* TASK BRIEF
Retrieve each line that contains the word "chunks" from the entries below.

== TASK INPUTS

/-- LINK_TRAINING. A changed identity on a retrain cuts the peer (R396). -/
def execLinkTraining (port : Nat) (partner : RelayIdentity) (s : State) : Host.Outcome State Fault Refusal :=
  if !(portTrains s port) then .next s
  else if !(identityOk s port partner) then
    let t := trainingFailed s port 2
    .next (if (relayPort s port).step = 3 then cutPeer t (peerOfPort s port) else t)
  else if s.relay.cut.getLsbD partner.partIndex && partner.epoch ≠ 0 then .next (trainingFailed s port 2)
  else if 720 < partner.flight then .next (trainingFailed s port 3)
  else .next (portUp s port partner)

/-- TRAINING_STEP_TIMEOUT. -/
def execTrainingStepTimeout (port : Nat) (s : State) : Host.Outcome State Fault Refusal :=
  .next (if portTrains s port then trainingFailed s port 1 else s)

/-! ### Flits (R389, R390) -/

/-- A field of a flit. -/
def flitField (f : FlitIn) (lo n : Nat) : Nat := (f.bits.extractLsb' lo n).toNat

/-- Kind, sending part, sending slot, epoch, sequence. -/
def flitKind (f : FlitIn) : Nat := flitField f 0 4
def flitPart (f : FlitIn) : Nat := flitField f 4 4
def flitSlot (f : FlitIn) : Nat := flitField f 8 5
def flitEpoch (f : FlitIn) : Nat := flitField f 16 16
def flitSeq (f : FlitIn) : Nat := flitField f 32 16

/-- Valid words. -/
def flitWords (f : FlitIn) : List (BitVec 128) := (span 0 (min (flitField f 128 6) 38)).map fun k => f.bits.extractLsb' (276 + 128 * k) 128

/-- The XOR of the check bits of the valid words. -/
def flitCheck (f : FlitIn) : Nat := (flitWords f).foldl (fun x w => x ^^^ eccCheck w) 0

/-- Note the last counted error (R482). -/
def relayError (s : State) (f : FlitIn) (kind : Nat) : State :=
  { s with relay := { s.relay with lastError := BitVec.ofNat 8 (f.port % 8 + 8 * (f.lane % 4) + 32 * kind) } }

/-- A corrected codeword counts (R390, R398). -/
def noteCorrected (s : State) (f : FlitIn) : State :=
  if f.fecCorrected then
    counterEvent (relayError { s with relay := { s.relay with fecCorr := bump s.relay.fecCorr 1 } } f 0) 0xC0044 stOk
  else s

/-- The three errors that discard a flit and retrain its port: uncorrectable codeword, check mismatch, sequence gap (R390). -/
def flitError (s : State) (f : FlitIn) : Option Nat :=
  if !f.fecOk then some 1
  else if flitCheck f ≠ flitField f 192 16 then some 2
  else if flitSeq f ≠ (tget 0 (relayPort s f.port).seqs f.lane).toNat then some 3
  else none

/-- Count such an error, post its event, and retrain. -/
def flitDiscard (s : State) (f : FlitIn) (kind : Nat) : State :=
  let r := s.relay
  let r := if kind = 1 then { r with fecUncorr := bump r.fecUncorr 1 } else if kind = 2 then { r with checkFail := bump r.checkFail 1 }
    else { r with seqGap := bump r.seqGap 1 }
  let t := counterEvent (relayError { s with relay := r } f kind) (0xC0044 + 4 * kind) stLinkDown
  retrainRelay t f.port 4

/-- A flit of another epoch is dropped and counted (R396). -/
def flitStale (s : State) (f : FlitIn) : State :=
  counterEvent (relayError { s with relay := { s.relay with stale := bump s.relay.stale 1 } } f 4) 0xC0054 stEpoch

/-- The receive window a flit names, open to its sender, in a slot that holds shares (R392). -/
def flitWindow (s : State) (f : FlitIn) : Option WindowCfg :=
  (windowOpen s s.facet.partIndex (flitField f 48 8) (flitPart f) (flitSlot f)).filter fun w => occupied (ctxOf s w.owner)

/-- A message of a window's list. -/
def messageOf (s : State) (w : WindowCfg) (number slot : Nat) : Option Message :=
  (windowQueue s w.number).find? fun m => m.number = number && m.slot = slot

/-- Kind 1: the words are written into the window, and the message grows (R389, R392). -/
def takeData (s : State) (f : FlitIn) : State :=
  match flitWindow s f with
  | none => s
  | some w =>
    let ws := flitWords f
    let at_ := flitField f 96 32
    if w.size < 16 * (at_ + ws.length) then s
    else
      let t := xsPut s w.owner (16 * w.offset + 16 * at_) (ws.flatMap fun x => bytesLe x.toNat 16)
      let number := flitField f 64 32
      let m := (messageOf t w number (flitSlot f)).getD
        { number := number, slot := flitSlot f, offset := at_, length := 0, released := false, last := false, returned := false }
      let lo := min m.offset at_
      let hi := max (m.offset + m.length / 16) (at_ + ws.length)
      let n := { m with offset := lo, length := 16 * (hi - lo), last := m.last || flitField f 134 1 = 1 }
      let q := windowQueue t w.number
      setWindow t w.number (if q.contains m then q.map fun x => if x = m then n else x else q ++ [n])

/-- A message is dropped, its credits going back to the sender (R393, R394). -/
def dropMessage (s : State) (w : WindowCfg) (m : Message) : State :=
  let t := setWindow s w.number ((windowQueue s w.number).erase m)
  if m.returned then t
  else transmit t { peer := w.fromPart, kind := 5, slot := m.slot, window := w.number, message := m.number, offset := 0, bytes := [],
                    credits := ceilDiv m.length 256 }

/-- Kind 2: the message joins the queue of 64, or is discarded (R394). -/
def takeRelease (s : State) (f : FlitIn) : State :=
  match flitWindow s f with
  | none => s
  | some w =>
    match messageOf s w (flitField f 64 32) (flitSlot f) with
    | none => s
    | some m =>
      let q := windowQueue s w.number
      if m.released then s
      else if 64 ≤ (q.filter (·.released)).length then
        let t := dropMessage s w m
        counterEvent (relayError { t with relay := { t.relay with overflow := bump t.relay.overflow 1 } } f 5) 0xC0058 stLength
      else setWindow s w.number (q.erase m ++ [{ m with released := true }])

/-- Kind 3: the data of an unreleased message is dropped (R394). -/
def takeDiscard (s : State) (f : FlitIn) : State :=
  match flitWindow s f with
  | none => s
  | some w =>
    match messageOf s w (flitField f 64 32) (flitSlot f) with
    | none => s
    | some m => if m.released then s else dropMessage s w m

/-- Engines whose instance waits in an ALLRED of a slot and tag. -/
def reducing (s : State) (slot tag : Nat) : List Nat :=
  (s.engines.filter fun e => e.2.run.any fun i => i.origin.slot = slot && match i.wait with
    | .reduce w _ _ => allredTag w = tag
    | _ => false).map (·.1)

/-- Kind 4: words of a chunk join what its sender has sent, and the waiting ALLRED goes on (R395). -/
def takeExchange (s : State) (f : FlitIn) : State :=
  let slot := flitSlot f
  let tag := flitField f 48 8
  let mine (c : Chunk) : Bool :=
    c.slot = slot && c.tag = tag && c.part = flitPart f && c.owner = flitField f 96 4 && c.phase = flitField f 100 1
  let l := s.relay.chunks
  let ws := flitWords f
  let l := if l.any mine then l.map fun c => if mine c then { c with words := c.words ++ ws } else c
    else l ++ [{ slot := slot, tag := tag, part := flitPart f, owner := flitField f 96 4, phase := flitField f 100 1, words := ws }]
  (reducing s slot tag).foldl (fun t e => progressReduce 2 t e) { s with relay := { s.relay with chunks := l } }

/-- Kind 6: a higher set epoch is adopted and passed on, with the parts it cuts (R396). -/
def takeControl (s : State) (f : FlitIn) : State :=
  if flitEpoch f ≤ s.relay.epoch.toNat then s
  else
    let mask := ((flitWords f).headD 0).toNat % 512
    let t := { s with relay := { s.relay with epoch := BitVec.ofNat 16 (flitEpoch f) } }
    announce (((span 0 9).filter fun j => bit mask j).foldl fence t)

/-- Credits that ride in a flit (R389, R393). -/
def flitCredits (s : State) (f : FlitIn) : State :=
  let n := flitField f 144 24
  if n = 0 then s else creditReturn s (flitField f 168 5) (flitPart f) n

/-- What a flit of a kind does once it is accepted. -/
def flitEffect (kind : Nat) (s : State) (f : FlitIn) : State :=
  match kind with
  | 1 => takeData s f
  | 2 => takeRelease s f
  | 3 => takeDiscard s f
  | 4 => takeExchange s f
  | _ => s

====

* EXPECTED OUTPUT
  let l := s.relay.chunks
  (reducing s slot tag).foldl (fun t e => progressReduce 2 t e) { s with relay := { s.relay with chunks := l } }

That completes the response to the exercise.